The method according to claim 6, wherein the isomorphism feature further includes a functional configuration of at least one of the N nodes; and the static configuration further includes at least one PE of the N PEs. functional configuration.
The method according to any one of claims 1 to 7, characterized in that the dynamic configuration further includes the configuration of at least one PE other than the N PEs.
A chip is characterized by including:

Processing module and PE array:

The processing module is used to: generate isomorphism features of M operators, the isomorphism features correspond to the same local structure among the M operators, M is a positive integer; according to the isomorphism The characteristics determine the static configuration of N PEs in the PE array, and N is a positive integer; determine M dynamic configurations based on the static configuration and the overall configuration of the M operators in the PE array, and the dynamic configuration Including other configurations in the overall configuration except the static configuration;

The PE array is configured to configure based on the static configuration and at least one dynamic configuration among the M dynamic configurations.
The chip according to claim 9, characterized in that the PE array is specifically used for:

When executing the first operator among the M operators, configuration is performed based on the static configuration and the first dynamic configuration corresponding to the first operator, and the first dynamic configuration is the M dynamic configurations. one of the;

When executing the second operator among the M operators, the first dynamic configuration is switched to the second dynamic configuration corresponding to the second operator. The second operator is the first dynamic configuration after executing the first operator.

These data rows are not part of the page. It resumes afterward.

-- ==== Sys2Proof/Laws/Commands.lean ====
section
/-! SUPPORT. The shapes in which a command can end (`Quiet`, `Sent`, `SentWaiting` of Safety.lean), each from the shared
operations, and one inversion lemma for `exec`: if it answers a next state, this is everything that can have happened. -/

namespace Sys2Proof.Machine

open Sys2Proof

/-! The shapes, from the shared operations. -/

theorem quiet_updBlock_respond (s : State) (g : Block → Block) (st : Status) (d : DataWord) :
    Quiet s ((s.updBlock g).respond st d) (g s.block) st d where
  block := by rw [block_respond, State.block_updBlock]
  trains := by rw [cur_respond]; simp
  ended := ended_updBlock_respond s g st d

theorem quiet_respond (s : State) (st : Status) (d : DataWord) : Quiet s (s.respond st d) s.block st d where
  block := block_respond s st d
  trains := by rw [cur_respond]
  ended := ended_respond st d (Elsewhere.rfl' s) (by simp)

theorem quiet_raise (s : State) (st : Status) : Quiet s (s.raise st) s.block st 0 := quiet_respond s st 0

theorem answer_emitTrain (s : State) : s.emitTrain.cur.answer? = s.nextAnswer := by
  simp only [Channel.answer?, State.nextAnswer, (emitTrain_spec s).1]

/-- Emission and an answer at hand, after nothing but a change of registers from `s` to `u`. -/
theorem sent_emitTrain {s u : State} {b : Block} (d : DataWord) (a : TxAnswer) (hu : Elsewhere s u) (hb : u.block = b)
    (ht : u.trace = s.trace) (hn : u.cur.trains = s.cur.trains) (ha : s.nextAnswer = some a) :
    Sent s (u.emitTrain.awaitAnswer d) b a (if a = .done then .ok else .txfail) (if a = .done then d else 0) := by
  have ha' : u.emitTrain.cur.answer? = some a := by
    rw [answer_emitTrain, ← ha]; simp only [State.nextAnswer, hu.answers, hn]
  rw [awaitAnswer_some _ _ _ ha']
  obtain ⟨h1, h2, h3⟩ := emitTrain_spec u
  obtain ⟨c1, c2⟩ := complete_spec u.emitTrain d a
  refine ⟨?_, ?_, c2.response, ?_, hu.trans (h3.trans c2.elsewhere)⟩
  · rw [State.block_eq_cur_block, c1, block_emitTrain, hb]
  · rw [c1, h1, hn]
  · rw [c2.trace, h2, ht, h3.sel, hu.sel, hb]; simp

/-- Emission with no answer at hand, after nothing but a change of registers from `s` to `u`. -/
theorem sentWaiting_emitTrain {s u : State} {b : Block} (d : DataWord) (hu : Elsewhere s u) (hb : u.block = b)
    (ht : u.trace = s.trace) (hn : u.cur.trains = s.cur.trains) (ha : s.nextAnswer = none) :
    SentWaiting s (u.emitTrain.awaitAnswer d) b d := by
  have ha' : u.emitTrain.cur.answer? = none := by
    rw [answer_emitTrain, ← ha]; simp only [State.nextAnswer, hu.answers, hn]
  obtain ⟨h1, h2, h3⟩ := emitTrain_spec u
  obtain ⟨c1, c2⟩ := awaitAnswer_none u.emitTrain d ha'
  refine ⟨?_, ?_, c2.response, ?_, hu.trans (h3.trans c2.elsewhere)⟩
  · rw [State.block_eq_cur_block, c1, block_emitTrain, hb]
  · rw [c1, h1, hn]
  · rw [c2.trace, h2, ht, hu.sel, hb]; simp

/-! What `exec` can do. -/

/-- The end of `SEND` and `WRITE` once the train of `b` is to be sent. -/
def SendEnds (s t : State) (b : Block) (d : DataWord) : Prop :=
  (∃ a, s.nextAnswer = some a ∧ Sent s t b a (if a = .done then .ok else .txfail) (if a = .done then d else 0)) ∨
  (s.nextAnswer = none ∧ SentWaiting s t b d)

/-- Everything a command can have done when it answers a next state. -/
def ExecEnds (s t : State) : Instr → Prop
  | .nop => Quiet s t s.block .ok 0
  | .rst => Quiet s t Block.reset .ok 0
  | .setclk hz => Quiet s t { s.block with clkhz := hz } .ok 0
  | .setdiv d => Quiet s t { s.block with clkdiv := d } .ok 0
  | .setovr t0h t1h => Quiet s t { s.block with ovrT0h := t0h, ovrT1h := t1h } .ok 0
  | .init p o c =>
    (s.block.configured = true ∧ Quiet s t s.block .illstate 0) ∨
    (s.block.configured = false ∧ ∃ tk src, s.block.resolveTiming p o c = .ok (tk, src) ∧
      Quiet s t (s.block.configure p tk src) .ok tk.tpk)
  | .cal p => ∃ tk, s.block.calibrate p = .ok tk ∧ Quiet s t s.block .ok tk.tpk
  | .lut p => Quiet s t s.block .ok (defaultTicks p).tpk
  | .bitper p => Quiet s t s.block .ok (BitVec.ofNat 32 (bitPeriodNs p))
  | .encode v b => Quiet s t { s.block with frame := createFrame v b } .ok ((createFrame v b).setWidth 32)
  | .build f =>
    (s.block.configured = false ∧ Quiet s t s.block .illstate 0) ∨
    (s.block.configured = true ∧ Quiet s t (s.block.loadTrain f) .ok 0)
  | .send =>
    (s.block.ptvalid = false ∧ Quiet s t s.block .illstate 0) ∨
    (s.block.ptvalid = true ∧ SendEnds s t s.block 0)
  | .write v b =>
    (s.block.configured = false ∧ Quiet s t s.block .illstate 0) ∨
    (s.block.configured = true ∧
      SendEnds s t ({ s.block with frame := createFrame v b }.loadTrain (createFrame v b)) ((createFrame v b).setWidth 32))
  | .rd r =>
    (s.block.regRead r = none ∧ Quiet s t s.block .illreg 0) ∨
    (∃ d, s.block.regRead r = some d ∧ Quiet s t s.block .ok d)

theorem next_inj {s t : State} (h : (Host.Outcome.next s : Host.Outcome State Fault Refusal) = .next t) : s = t := by
  cases h; rfl

theorem sendEnds_emitTrain {s u : State} {b : Block} (d : DataWord) (hu : Elsewhere s u) (hb : u.block = b)
    (ht : u.trace = s.trace) (hn : u.cur.trains = s.cur.trains) : SendEnds s (u.emitTrain.awaitAnswer d) b d := by
  cases ha : s.nextAnswer with
  | some a => exact .inl ⟨a, ha, sent_emitTrain d a hu hb ht hn ha⟩
  | none => exact .inr ⟨ha, sentWaiting_emitTrain d hu hb ht hn ha⟩

/-- If `exec` answers a next state, then one of the cases of `ExecEnds` holds. -/
theorem exec_inv {i : Instr} {s t : State} (h : exec i s = .next t) : ExecEnds s t i := by
  cases i with
  | nop => cases next_inj h; exact quiet_respond s _ _
  | rst => cases next_inj h; exact quiet_updBlock_respond s _ _ _
  | setclk hz => cases next_inj h; exact quiet_updBlock_respond s _ _ _
  | setdiv d => cases next_inj h; exact quiet_updBlock_respond s _ _ _
  | setovr t0h t1h => cases next_inj h; exact quiet_updBlock_respond s _ _ _
  | init p o c =>
    simp only [exec, execInit, Block.permitsInit, Bool.not_eq_true'] at h
    split at h
    · rename_i hc
      split at h
      · rename_i tk src hr
        cases next_inj h
        exact .inr ⟨hc, tk, src, hr, quiet_updBlock_respond s (fun b => b.configure p tk src) _ _⟩
      · cases h
    · rename_i hc
      cases next_inj h
      exact .inl ⟨by simpa using hc, quiet_raise s _⟩
  | cal p =>
    simp only [exec, execCal] at h
    split at h
    · rename_i tk hr
      cases next_inj h
      exact ⟨tk, hr, quiet_respond s _ _⟩
    · cases h
  | lut p => cases next_inj h; exact quiet_respond s _ _
  | bitper p => cases next_inj h; exact quiet_respond s _ _
  | encode v b => cases next_inj h; exact quiet_updBlock_respond s _ _ _
  | build f =>
    by_cases hc : s.block.configured = true
    · simp only [exec, execBuild, Block.permitsBuild, hc, if_true] at h
      cases next_inj h
      exact .inr ⟨hc, quiet_updBlock_respond s (fun b => b.loadTrain f) _ _⟩
    · rw [Bool.not_eq_true] at hc
      simp only [exec, execBuild, Block.permitsBuild, hc] at h
      cases next_inj h
      exact .inl ⟨hc, quiet_raise s _⟩
  | send =>
    by_cases hc : s.block.ptvalid = true
    · simp only [exec, execSend, Block.permitsSend, hc, if_true] at h
      cases next_inj h
      exact .inr ⟨hc, sendEnds_emitTrain 0 (Elsewhere.rfl' s) rfl rfl rfl⟩
    · rw [Bool.not_eq_true] at hc
      simp only [exec, execSend, Block.permitsSend, hc] at h
      cases next_inj h
      exact .inl ⟨hc, quiet_raise s _⟩
  | write v b =>
    by_cases hc : s.block.configured = true
    · simp only [exec, execWrite, Block.permitsBuild, hc, if_true] at h
      cases next_inj h
      exact .inr ⟨hc, sendEnds_emitTrain _ (elsewhere_updBlock s _) (State.block_updBlock s _) (by simp) (by simp)⟩
    · rw [Bool.not_eq_true] at hc
      simp only [exec, execWrite, Block.permitsBuild, hc] at h
      cases next_inj h
      exact .inl ⟨hc, quiet_raise s _⟩
  | rd r =>
    simp only [exec, execRd] at h
    split at h
    · rename_i d hr
      cases next_inj h
      exact .inr ⟨d, hr, quiet_respond s _ _⟩
    · rename_i hr
      cases next_inj h
      exact .inl ⟨hr, quiet_raise s _⟩

/-- Whatever the command, it keeps everything elsewhere. -/
theorem SendEnds.elsewhere {s t : State} {b : Block} {d : DataWord} (h : SendEnds s t b d) : Elsewhere s t := by
  rcases h with ⟨_, _, h⟩ | ⟨_, h⟩
  · exact h.ended.elsewhere
  · exact h.waiting.elsewhere

/-- A command ends quietly, or sends a train and ends, or sends a train and waits; only SEND and WRITE send. -/
theorem ExecEnds.shape {s t : State} {i : Instr} (h : ExecEnds s t i) :
    (∃ b st d, Quiet s t b st d) ∨ (∃ b d, SendEnds s t b d ∧ (i = .send ∨ ∃ v x, i = .write v x)) := by
  cases i <;> simp only [ExecEnds] at h
  case init =>
    rcases h with ⟨_, h⟩ | ⟨_, _, _, _, h⟩
    · exact .inl ⟨_, _, _, h⟩
    · exact .inl ⟨_, _, _, h⟩
  case cal => obtain ⟨_, _, h⟩ := h; exact .inl ⟨_, _, _, h⟩
  case build =>
    rcases h with ⟨_, h⟩ | ⟨_, h⟩
    · exact .inl ⟨_, _, _, h⟩
    · exact .inl ⟨_, _, _, h⟩
  case send =>
    rcases h with ⟨_, h⟩ | ⟨_, h⟩
    · exact .inl ⟨_, _, _, h⟩
    · exact .inr ⟨_, _, h, .inl rfl⟩
  case write =>
    rcases h with ⟨_, h⟩ | ⟨_, h⟩
    · exact .inl ⟨_, _, _, h⟩
    · exact .inr ⟨_, _, h, .inr ⟨_, _, rfl⟩⟩
  case rd =>
    rcases h with ⟨_, h⟩ | ⟨_, _, h⟩
    · exact .inl ⟨_, _, _, h⟩
    · exact .inl ⟨_, _, _, h⟩
  all_goals exact .inl ⟨_, _, _, h⟩

end Sys2Proof.Machine
end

An operator is executed after an operator, and the second dynamic configuration is one of the M dynamic configurations.
The chip according to claim 9 or 10, characterized in that:

The processing module is also configured to: obtain M data flow graphs corresponding to the M operators, and extract the isomorphism features according to the M data flow graphs.
The chip according to claims 9-11, further comprising: a memory module;

The storage module is used to: store the mapping relationship between the index number and the static configuration;

The processing module is further configured to: transmit a configuration word to the PE array, where the configuration word includes the index number and at least one dynamic configuration among the M dynamic configurations;

The PE array is also used to obtain the static configuration that has a mapping relationship with the index number from the storage module.
A computer-readable storage medium, characterized in that the computer-readable storage medium stores a program, and the program causes the computer device to execute the method according to any one of claims 1-8.
A computer program product, characterized in that the computer program product includes computer-executable instructions, and the computer-executable instructions are stored in a computer-readable storage medium; the processor of the device reads the instructions from the computer-readable storage medium. The computer-executed instructions are executed by the processor to cause the device to perform the method according to any one of claims 1-8.
A communication device, characterized in that the communication device includes a processor, a memory and a communication interface;

the processor is coupled to the memory and the communication interface;

The memory is used to store instructions, the processor is used to execute the instructions, and the communication interface is used to communicate with other communication devices under the control of the processor;

The instructions, when executed by the processor, cause the processor to perform the method according to any one of claims 1-8.